Anggi menggelengkan kepala. "Tidak perlu. Rashaad yang akan menemaniku ke sana".


"Aku titip perusahaan padamu selama aku pergi ya." Ujar Anggi seraya tersenyum.


Mila mencebikkan bibir. "Aishh kau enak jalan-jalan, sedangkan aku hanya berkutat di sekitar kantor dan pabrik saja".


"Hahaha Ya.. Ya.. Bilang saja kau ingin pergi liburan!". Anggi tertawa geli.


"Aku janji setelah aku kembali ke Abu Dhabi, kau akan ku izinkan liburan selama 1 minggu!".


Mila sontak saja menatap Anggi dengan mata berbinar. "Benarkah?
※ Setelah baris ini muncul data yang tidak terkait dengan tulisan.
-- ==== Sys2Proof/Decode.lean ====
section
/-! DEFINITION. Decoding the 19-bit command word (spec/30_encoding.md R47, R48, R50), the encoder, and the opcode table's
own match and mask of each row. Decoding is total; a reserved code is rejected by name and never mapped to a neighbour. -/

namespace Sys2Proof

/-- Why a command word is invalid (R50). -/
inductive DecodeError where
  /-- OP is 101, 110 or 111 (D8). -/
  | reservedCode (op : BitVec 3)
  /-- OP is 100 and HANDLE_OWNING = false (D9). -/
  | connectReserved
  deriving DecidableEq, Repr

/-- The decoder's verdict. -/
inductive Decoded where
  | instr   (i : Instr)
  | invalid (e : DecodeError)
  deriving DecidableEq, Repr

/-- `OP`, bits 18 to 16 (R47). -/
def opField (w : CmdWord) : BitVec 3 := w.extractLsb' 16 3

/-- `ARG`, bits 15 to 0 (R47). -/
def argField (w : CmdWord) : RawWord := w.extractLsb' 0 16

/-- Decode a command word in the configuration HANDLE_OWNING = `owning` (R48, R50). -/
def decode (owning : Bool) (w : CmdWord) : Decoded :=
  match (opField w).toNat with
  | 0 => .instr .readRawWord
  | 1 => .instr (.isOpenCircuit (argField w))
  | 2 => .instr (.decodeCelsius (argField w))
  | 3 => .instr .readCelsius
  | 4 => if owning then .instr .connect else .invalid .connectReserved
  | _ => .invalid (.reservedCode (opField w))

/-- The instruction of a verdict, if it has one. -/
def Decoded.instr? : Decoded → Option Instr
  | .instr i   => some i
  | .invalid _ => none

/-- `{OP, ARG}` (R47). -/
def commandWord (op : BitVec 3) (arg : RawWord) : CmdWord := (op.setWidth 19 <<< 16) ||| arg.setWidth 19

/-- The word of an operation; an operation without operand is written with ARG = 0x0000 (R48, R55). -/
def encode : Instr → CmdWord
  | .readRawWord     => commandWord 0b000#3 0x0000#16
  | .isOpenCircuit w => commandWord 0b001#3 w
  | .decodeCelsius w => commandWord 0b010#3 w
  | .readCelsius     => commandWord 0b011#3 0x0000#16
  | .connect         => commandWord 0b100#3 0x0000#16

/-- A row of the opcode table as far as it concerns the bits (R48). -/
structure OpcodeRow where
  mnemonic : String
  pattern  : CmdWord
  mask     : CmdWord
  deriving DecidableEq, Repr

/-- The five rows of spec/opcode_table.json, in its order. -/
def opcodeTable : List OpcodeRow :=
  [ ⟨"READ_RAW_WORD",   0x00000#19, 0x70000#19⟩
  , ⟨"IS_OPEN_CIRCUIT", 0x10000#19, 0x70000#19⟩
  , ⟨"DECODE_CELSIUS",  0x20000#19, 0x70000#19⟩
  , ⟨"READ_CELSIUS",    0x30000#19, 0x70000#19⟩
  , ⟨"CONNECT",         0x40000#19, 0x70000#19⟩ ]

/-- A word is one of a row's when it has the row's pattern under its mask. -/
def OpcodeRow.matchesWord (r : OpcodeRow) (w : CmdWord) : Bool := w &&& r.mask == r.pattern

/-- The mnemonic of an operation (R48). -/
def Instr.mnemonic : Instr → String
  | .readRawWord     => "READ_RAW_WORD"
  | .isOpenCircuit _ => "IS_OPEN_CIRCUIT"
  | .decodeCelsius _ => "DECODE_CELSIUS"
  | .readCelsius     => "READ_CELSIUS"
  | .connect         => "CONNECT"

/-- The operand an operation carries in ARG, if it has one (R47). -/
def Instr.operand? : Instr → Option RawWord
  | .readRawWord     => none
  | .isOpenCircuit w => some w
  | .decodeCelsius w => some w
  | .readCelsius     => none
  | .connect         => none

/-- A number as a command word. A command word has 19 bits (R42, R53), so a number that needs more is none (log entry 11). -/
def cmdWordOfNat (n : Nat) : Option CmdWord :=
  if n < 2 ^ 19 then some (BitVec.ofNat 19 n) else none

/-- What the decoder reads from an instruction whose low `nbits` bits are those of `w` and whose other bits are zero, bit 0
being ARG's bit 0, in the configuration of `State.reset` (log entry 2). -/
def decodeTableWord (nbits w : Nat) : Option Instr :=
  match cmdWordOfNat (w % 2 ^ nbits) with
  | some c => (decode Config.handleOwningAtReset c).instr?
  | none   => none

end Sys2Proof
end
Awas kalau kau bohong padaku!".


"Aku janji". Ujar Anggi.


Keesokan harinya...


Tepat pukul 6 pagi Rashaad sudah berada di apartemen Anggi untuk menjemput wanita itu. Seperti biasa Rashaad selalu berpenampilan menawan. Hari ini pria itu memilih busana casual. Hanya dengan kaus polo shirt warna hitam berpadu dengan celana jeans yang pas membalut kaki jenjangnya. Tak lupa pria itu pun memakai loafers berwarna hitam sebagai alas kakinya.


Anggi mendorong sebuah koper berwarna merah berukuran besar ke arah Rashaad hingga pria itu menatap Anggi dengan raut wajah kebingungan.


"Kenapa kau bawa koper besar sekali? Bukankah kita hanya dua malam di sana?". Tanya Rashaad.


"Aku berencana untuk tinggal selama 1 minggu di Jakarta, bukan dua malam". Sahut Anggi seraya mengunci pintu kamarnya.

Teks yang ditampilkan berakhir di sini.